Thank you.
Thank you to the committee for the opportunity today to express my ideas regarding this issue. As you mentioned, we're the oldest family private business operating in Canada. I think it gives us a unique view of the evolution of a variety of technologies that are starting to impact our economy, be they automation, AI, or the refinement of applied mathematics in managing our business.
As a national retailer, we're at the forefront of these changes. It has given us unique insight into how this third industrial revolution is going to impact our economy and our country, but more importantly, how it's impacting our values as a family business and our values as Canadians.
Today, I'm not here to lobby with a narrow vision for the retail industry or another egocentric, narrow constituency. I would like to speak today as a citizen, as the father of two children, as a technophile—I want to underline that—and as a proud Canadian with dreams of the potential for this great nation.
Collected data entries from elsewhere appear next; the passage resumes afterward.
-- ==== Sys2Proof/Machine/Operands.lean ====
section
/-! DEFINITION. The operand forms: extensions, PC-relative targets, the T4 offset, the effective
addresses, and the shared shapes of the instructions over them. -/

namespace Sys2Proof.Machine

/-! ### Extensions (00_scope.md R8) -/

/-- `sext_8`. -/
def sext8 (b : BitVec 8) : Word := b.signExtend 16

/-- `zext_8`. -/
def zext8 (b : BitVec 8) : Word := b.setWidth 16

/-- `sext_12`, of the offset of T1. -/
def sext12 (a : BitVec 12) : Word := a.signExtend 16

/-- `sext_10`, of the offset of T2. -/
def sext10 (a : BitVec 10) : Word := a.signExtend 16

/-- Bits 7:0 of a word. -/
def lowByte (w : Word) : Byte := w.extractLsb' 0 8

/-- Bits 15:8 of a word. -/
def highByte (w : Word) : Byte := w.extractLsb' 8 8

/-! ### Program addresses -/

/-- The target of a PC-relative offset, by `REL_BASE` (30_encoding.md R90). -/
def relTarget (s : State) (offset : Word) : Word :=
  match s.cfg.relBase with
  | .next => s.pc + 1 + offset
  | .self => s.pc + offset

/-! ### Data addresses -/

/-- The offset K in -16..47 that a 6-bit field of T4 means, by `T4_K_DECODE` (30_encoding.md R92). -/
def t4Offset (d : T4Decode) (f : BitVec 6) : Int :=
  match d with
  | .signfill => if f.toNat < 48 then f.toNat else (f.toNat : Int) - 64
  | .excess16 => (f.toNat : Int) - 16
  | .signedPlus16 => f.toInt + 16

/-- The effective address of T4: `(x[Rs] + K4(k)) mod 65536` (42_loadstore_imm_offset.md R134). -/
def eaImm (s : State) (rs : Reg) (k : BitVec 6) : Word :=
  s.get rs + BitVec.ofInt 16 (t4Offset s.cfg.t4Decode k)

/-- The effective address of T5: `(x[Rn] + x[Rs]) mod 65536` (44_loadstore_reg_offset.md R155). -/
def eaReg (s : State) (rn rs : Reg) : Word := s.get rn + s.get rs

/-- The effective address of T10: `(x[Rs] + imm16) mod 65536` (49_loadstore_word_offset.md R226). -/
def eaWord (s : State) (rs : Reg) (k : Word) : Word := s.get rs + k

/-! ### Shared shapes: the state after an instruction of `len` words -/

/-- The register gets the value; no flag is written (10_state.md R34). -/
def writeReg (s : State) (rd : Reg) (v : Word) (len : Word) : Res State :=
  .next ((s.set rd v).advance len)

/-- `ld.w` (20_memory.md R57). -/
def loadWord (s : State) (a : Word) (rd : Reg) (len : Word) : Res State :=
  andThen (readWord s a) fun v => writeReg s rd v len

/-- `ld.zb` (20_memory.md R57). -/
def loadByteZero (s : State) (a : Word) (rd : Reg) (len : Word) : Res State :=
  andThen (readByte s a) fun b => writeReg s rd (zext8 b) len

/-- `ld.sb` (20_memory.md R57). -/
def loadByteSign (s : State) (a : Word) (rd : Reg) (len : Word) : Res State :=
  andThen (readByte s a) fun b => writeReg s rd (sext8 b) len

/-- `st.w` (20_memory.md R57): all 16 bits of Rd. -/
def storeWord (s : State) (a : Word) (rd : Reg) (len : Word) : Res State :=
  andThen (writeWord s a (s.get rd)) fun s' => .next (s'.advance len)

/-- `st.b` (20_memory.md R57): bits 7:0 of Rd. -/
def storeByte (s : State) (a : Word) (rd : Reg) (len : Word) : Res State :=
  andThen (writeByte s a (lowByte (s.get rd))) fun s' => .next (s'.advance len)

/-- A compare: SR from the difference, no register (10_state.md R27). -/
def compareOp (s : State) (left right : Word) : Res State :=
  .next ((s.setFlags (s.flags.withArithSR (subWithCarry left right true))).advance 1)

/-- An addition or a subtraction that updates SR and AR (10_state.md R27, R29). -/
def arithOp (s : State) (rd : Reg) (o : AddOut) : Res State :=
  .next (((s.set rd o.result).setFlags ((s.flags.withArithSR o).withAR o)).advance 1)

/-- One that takes AC in: AZ follows `AZ_CHAIN` (10_state.md R27, R29, R30). -/
def arithChainedOp (s : State) (rd : Reg) (o : AddOut) : Res State :=
  .next (((s.set rd o.result).setFlags
    ((s.flags.withArithSR o).withChainedAR s.cfg.azChain o)).advance 1)

/-- The logical SR update (10_state.md R28): Z and S from the result, C and V by `LOGIC_CV`. Each
draw is a free bit of its own. -/
def logicFlags (s : State) (result : Word) : State :=
  let f := s.flags.withLogicZS result
  match s.cfg.logicCV with
  | .draw =>
    { s with
      flags := { f with c := Config.freeBit s.draws, v := Config.freeBit (s.draws + 1) }
      draws := s.draws + 2 }
  | .unchanged => { s with flags := f }
  | .cleared => { s with flags := { f with c := false, v := false } }

/-- An instruction that writes a bitwise or negated result and updates SR (10_state.md R28). -/
def logicOp (s : State) (rd : Reg) (result : Word) : Res State :=
  .next (((logicFlags s result).set rd result).advance 1)

/-- `br%cc` (40_relative_jump_call_branch.md R112). -/
def branchOp (cc : Cond) (a : BitVec 10) (s : State) : Res State :=
  if condHolds cc s.flags then .next (s.setPc (relTarget s (sext10 a))) else .next (s.advance 1)

/-- `sel%cc` (45_select_set.md R160). -/
def selectOp (cc : Cond) (rn rs rd : Reg) (s : State) : Res State :=
  writeReg s rd (if condHolds cc s.flags then s.get rn else s.get rs) 1

/-- `set%cc` (45_select_set.md R161). -/
def setOp (cc : Cond) (rd : Reg) (s : State) : Res State :=
  writeReg s rd (if condHolds cc s.flags then 0x0001 else 0x0000) 1

/-- A call of `len` words: the address of the next instruction is pushed, `pc` becomes the target
(R111, R171, R181). The target is read before SP changes (00_scope.md R9). -/
def callOp (s : State) (target : Word) (len : Word) : Res State :=
  andThen (pushWord s (s.pc + len)) fun s' => .next (s'.setPc target)

/-- A reserved encoding: refused, never run as a NOP (30_encoding.md R100). -/
def refuseReserved : Res State := .refused .reservedEncoding

end Sys2Proof.Machine
end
My thesis, my objective today is to impress upon our political establishment the necessity for courageous, visionary change, to ensure not only fiscal equity in the future but also our ability as a country to build our communities around the values and projects that we aspire to. That is what is at stake here.
Despite the awesome potential that technological change offers us, it's negative impact will cause enormous social turmoil, even upheaval, if we continue to address these changes with archaic fiscal legislation created a 100 years ago. An ad hoc approach of piecemeal actions that focus on easy change will not suffice, in my mind. Our government's efforts will appear arbitrary, and impossible to explain or defend, leading to further social inequality and instability. Ultimately, as a country, as a nation, we will be unable to afford the very values that define our project as a country.
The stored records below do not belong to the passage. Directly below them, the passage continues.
-- ==== Sys2Proof/Machine/Dispatch.lean ====
section
/-! DEFINITION. One arm per constructor of Instr: a direct call of the instruction's meaning. -/

namespace Sys2Proof.Machine

def exec (i : Instr) (s : State) : Host.Outcome State Fault Refusal :=
  match i with
  | .jmprel a => Sys2Proof.Machine.execJmprel a s
  | .callrel a => Sys2Proof.Machine.execCallrel a s
  | .breq a => Sys2Proof.Machine.execBreq a s
  | .brne a => Sys2Proof.Machine.execBrne a s
  | .bruge a => Sys2Proof.Machine.execBruge a s
  | .brult a => Sys2Proof.Machine.execBrult a s
  | .brlt a => Sys2Proof.Machine.execBrlt a s
  | .brge a => Sys2Proof.Machine.execBrge a s
  | .brugt a => Sys2Proof.Machine.execBrugt a s
  | .brgt a => Sys2Proof.Machine.execBrgt a s
  | .movkr k rd => Sys2Proof.Machine.execMovkr k rd s
  | .cmpkr k rd => Sys2Proof.Machine.execCmpkr k rd s
  | .addkr k rd => Sys2Proof.Machine.execAddkr k rd s
  | .subkr k rd => Sys2Proof.Machine.execSubkr k rd s
  | .andkr k rd => Sys2Proof.Machine.execAndkr k rd s
  | .orkr k rd => Sys2Proof.Machine.execOrkr k rd s
  | .xorkr k rd => Sys2Proof.Machine.execXorkr k rd s
  | .mov16mr k rs rd => Sys2Proof.Machine.execMov16mr k rs rd s
  | .movs8mr k rs rd => Sys2Proof.Machine.execMovs8mr k rs rd s
  | .mov16rm k rs rd => Sys2Proof.Machine.execMov16rm k rs rd s
  | .mov8rm k rs rd => Sys2Proof.Machine.execMov8rm k rs rd s
  | .addrrr rn rs rd => Sys2Proof.Machine.execAddrrr rn rs rd s
  | .adcrrr rn rs rd => Sys2Proof.Machine.execAdcrrr rn rs rd s
  | .subrrr rn rs rd => Sys2Proof.Machine.execSubrrr rn rs rd s
  | .subcrrr rn rs rd => Sys2Proof.Machine.execSubcrrr rn rs rd s
  | .orrrr rn rs rd => Sys2Proof.Machine.execOrrrr rn rs rd s
  | .andrrr rn rs rd => Sys2Proof.Machine.execAndrrr rn rs rd s
  | .xorrrr rn rs rd => Sys2Proof.Machine.execXorrrr rn rs rd s
  | .mov16nr rn rs rd => Sys2Proof.Machine.execMov16nr rn rs rd s
  | .mov8znr rn rs rd => Sys2Proof.Machine.execMov8znr rn rs rd s
  | .mov8snr rn rs rd => Sys2Proof.Machine.execMov8snr rn rs rd s
  | .mov16rn rn rs rd => Sys2Proof.Machine.execMov16rn rn rs rd s
  | .mov8rn rn rs rd => Sys2Proof.Machine.execMov8rn rn rs rd s
  | .seleq rn rs rd => Sys2Proof.Machine.execSeleq rn rs rd s
  | .selne rn rs rd => Sys2Proof.Machine.execSelne rn rs rd s
  | .seluge rn rs rd => Sys2Proof.Machine.execSeluge rn rs rd s
  | .selult rn rs rd => Sys2Proof.Machine.execSelult rn rs rd s
  | .sellt rn rs rd => Sys2Proof.Machine.execSellt rn rs rd s
  | .selge rn rs rd => Sys2Proof.Machine.execSelge rn rs rd s
  | .selugt rn rs rd => Sys2Proof.Machine.execSelugt rn rs rd s
  | .selgt rn rs rd => Sys2Proof.Machine.execSelgt rn rs rd s
  | .seteq _ rd => Sys2Proof.Machine.execSeteq rd s
  | .setne _ rd => Sys2Proof.Machine.execSetne rd s
  | .setuge _ rd => Sys2Proof.Machine.execSetuge rd s
  | .setult _ rd => Sys2Proof.Machine.execSetult rd s
  | .setlt _ rd => Sys2Proof.Machine.execSetlt rd s
  | .setge _ rd => Sys2Proof.Machine.execSetge rd s
  | .setugt _ rd => Sys2Proof.Machine.execSetugt rd s
  | .setgt _ rd => Sys2Proof.Machine.execSetgt rd s
  | .ret _ => Sys2Proof.Machine.execRet s
  | .reti _ => Sys2Proof.Machine.execReti s
  | .dint _ => Sys2Proof.Machine.execDint s
  | .eint _ => Sys2Proof.Machine.execEint s
  | .calladr _ a => Sys2Proof.Machine.execCalladr a s
  | .jmpreg _ rd => Sys2Proof.Machine.execJmpreg rd s
  | .callreg _ rd => Sys2Proof.Machine.execCallreg rd s
  | .push _ rd => Sys2Proof.Machine.execPush rd s
  | .pop _ rd => Sys2Proof.Machine.execPop rd s
  | .movSr _ rd => Sys2Proof.Machine.execMovSr rd s
  | .movrS _ rd => Sys2Proof.Machine.execMovrS rd s
  | .movKr _ rd k => Sys2Proof.Machine.execMovKr rd k s
  | .mov16ar _ rd a => Sys2Proof.Machine.execMov16ar rd a s
  | .mov8zar _ rd a => Sys2Proof.Machine.execMov8zar rd a s
  | .mov8sar _ rd a => Sys2Proof.Machine.execMov8sar rd a s
  | .mov16ra _ rd a => Sys2Proof.Machine.execMov16ra rd a s
  | .mov8ra _ rd a => Sys2Proof.Machine.execMov8ra rd a s
  | .movrr rs rd => Sys2Proof.Machine.execMovrr rs rd s
  | .cmprr rs rd => Sys2Proof.Machine.execCmprr rs rd s
  | .zext rs rd => Sys2Proof.Machine.execZext rs rd s
  | .sext rs rd => Sys2Proof.Machine.execSext rs rd s
  | .bswap rs rd => Sys2Proof.Machine.execBswap rs rd s
  | .sextw rs rd => Sys2Proof.Machine.execSextw rs rd s
  | .mov16pr rs rd => Sys2Proof.Machine.execMov16pr rs rd s
  | .lsr rs rd => Sys2Proof.Machine.execLsr rs rd s
  | .lsl rs rd => Sys2Proof.Machine.execLsl rs rd s
  | .asr rs rd => Sys2Proof.Machine.execAsr rs rd s
  | .neg rs rd => Sys2Proof.Machine.execNeg rs rd s
  | .notrr rs rd => Sys2Proof.Machine.execNotrr rs rd s
  | .movMr rs rd k => Sys2Proof.Machine.execMovMr rs rd k s
  | .mov16Mr rs rd k => Sys2Proof.Machine.execMov16Mr rs rd k s
  | .mov8zMr rs rd k => Sys2Proof.Machine.execMov8zMr rs rd k s
  | .mov8sMr rs rd k => Sys2Proof.Machine.execMov8sMr rs rd k s
  | .mov16rM rs rd k => Sys2Proof.Machine.execMov16rM rs rd k s
  | .mov8rM rs rd k => Sys2Proof.Machine.execMov8rM rs rd k s
  | .reservedT3_111 _ _ => Sys2Proof.Machine.execReservedT3_111 s
  | .reservedT5_0111 _ _ _ => Sys2Proof.Machine.execReservedT5_0111 s
  | .reservedT5_1000 _ _ _ => Sys2Proof.Machine.execReservedT5_1000 s
  | .reservedT5_1110 _ _ _ => Sys2Proof.Machine.execReservedT5_1110 s
  | .reservedT5_1111 _ _ _ => Sys2Proof.Machine.execReservedT5_1111 s
  | .reservedT8_100 _ => Sys2Proof.Machine.execReservedT8_100 s
  | .reservedT8_101 _ => Sys2Proof.Machine.execReservedT8_101 s
  | .reservedT8_110 _ => Sys2Proof.Machine.execReservedT8_110 s
  | .reservedT9_100_0 _ _ => Sys2Proof.Machine.execReservedT9_100_0 s
  | .reservedT9_101_0 _ _ => Sys2Proof.Machine.execReservedT9_101_0 s
  | .reservedT9_110_1 _ _ => Sys2Proof.Machine.execReservedT9_110_1 s
  | .reservedT9_111_1 _ _ => Sys2Proof.Machine.execReservedT9_111_1 s
  | .reservedT10_110_00 _ _ => Sys2Proof.Machine.execReservedT10_110_00 s
  | .reservedT10_011_01 _ _ => Sys2Proof.Machine.execReservedT10_011_01 s
  | .reservedT10_100_01 _ _ => Sys2Proof.Machine.execReservedT10_100_01 s
  | .reservedT10_111_01 _ _ => Sys2Proof.Machine.execReservedT10_111_01 s
  | .reservedT10_110_10 _ _ => Sys2Proof.Machine.execReservedT10_110_10 s
  | .reservedT10_111_10 _ _ => Sys2Proof.Machine.execReservedT10_111_10 s
  | .reservedT10_xxx_11 _ _ _ => Sys2Proof.Machine.execReservedT10_xxx_11 s

end Sys2Proof.Machine
end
We are in the early stages of a revolution. I'm on the forefront of it in retail. As McAfee wrote in The Second Machine Age, we're on the second half of the chessboard. This is a point where geometric acceleration will both outline and underline the potential and the dangers that await us. As a businessman, I have one foot in the old economy with stores, and one foot in the new economy with the second largest website in Quebec, one of the top 10 in our category in the country.
I want to bring to you today a view from the battlefield of what's going on. There has to exist a sense of crisis and urgency. In my mind, we need thoughtful action, or else we will no longer control our destiny. Ultimately, this revolution will arrive right here in Ottawa, at your doorstep. You will find yourselves facing eroding tax bases and the inability to offer adequate essential services such as education and health care, as well as the inability to effect essential change, for example to a more sustainable, low-emissions economy.
Until we clearly identify the problems and causality, we will find ourselves, I believe, in a cycle of austerity, then budget cuts, followed by a temporary surplus, and then austerity again. That is the direction until we identify the causes and modernize the legislation.
Quickly, I think, if you have this sense of urgency that I bring here today, the government has to look at a number of things.
First, if we believe in a global trading system, companies and citizens must accept that there's a new global fiscal framework to be put in place. We must engage with an emerging group of nations, such as France, Germany, and Australia, who are not only lobbying for their particular interests but are beginning to reflect on a 21st-century global consensus for fiscal equity. Access to open global trade networks is not a right. It is a privilege that has been built by hard work over the past decades. It comes with responsibilities. A refusal to engage transparently in the new global initiatives should be met very severely.
Second, we must understand that it is citizens who require services, and thus taxation must be accrued at the points of consumption. Without this fundamental principle, smaller, less populace regions will always be able to profit from the ability of individuals and organizations to transfer activities to less populace, more fiscally advantageous countries.
Third, tangible and intangible products must be taxed in the same manner. The reality is that most products today are a combination of both. In a restaurant, 25% is actual, physical food; the other 75% is experience. To imagine that we can separate these two, or consider them differently, is just nonsensical. It will lead to a massive erosion of our tax base as the economy continues to dematerialize, and this is going to impact our cities and our ability to evolve.
Fourth, governments must avoid focusing on small, limited actions, until a broader platform of ideas and directions are in place. This is, in my mind, a crisis. To focus on little items, such as employee discounts for the young woman who works 15 hours at Simons, which was an issue a couple of weeks ago, just doesn't have any vision to it at all. It will be seen as arbitrary by citizens, and consequently, change will be impossible to effect.
Fifth, sales tax in Canada must be collected on all products, both tangible and intangible. We must find a way to collect it at the point of sale, and accumulate it at the point of consumption.
Sixth, de minimis levels must be set at zero. I find it difficult to believe we continue to have this. I am for thin borders, easy trade. I'm a free trader. However, to not set de minimis levels at zero is basically destroying the idea of localizing tax collection at the point of consumption. Operating in Canada is a privilege. Companies must transparently and honestly accept the responsibilities accompanied with that privilege. Higher de minimis levels will decouple the connection between fiscality and the locality of consumption.
Seventh, governments must rethink industrial job creation policies and subsidies. That's where we're at. The core to the future is education, both university and technical.
Eighth, Canada must participate in a movement to redefine corporate taxation based on where actual sales, consumption, employees, citizens, and physical assets are located.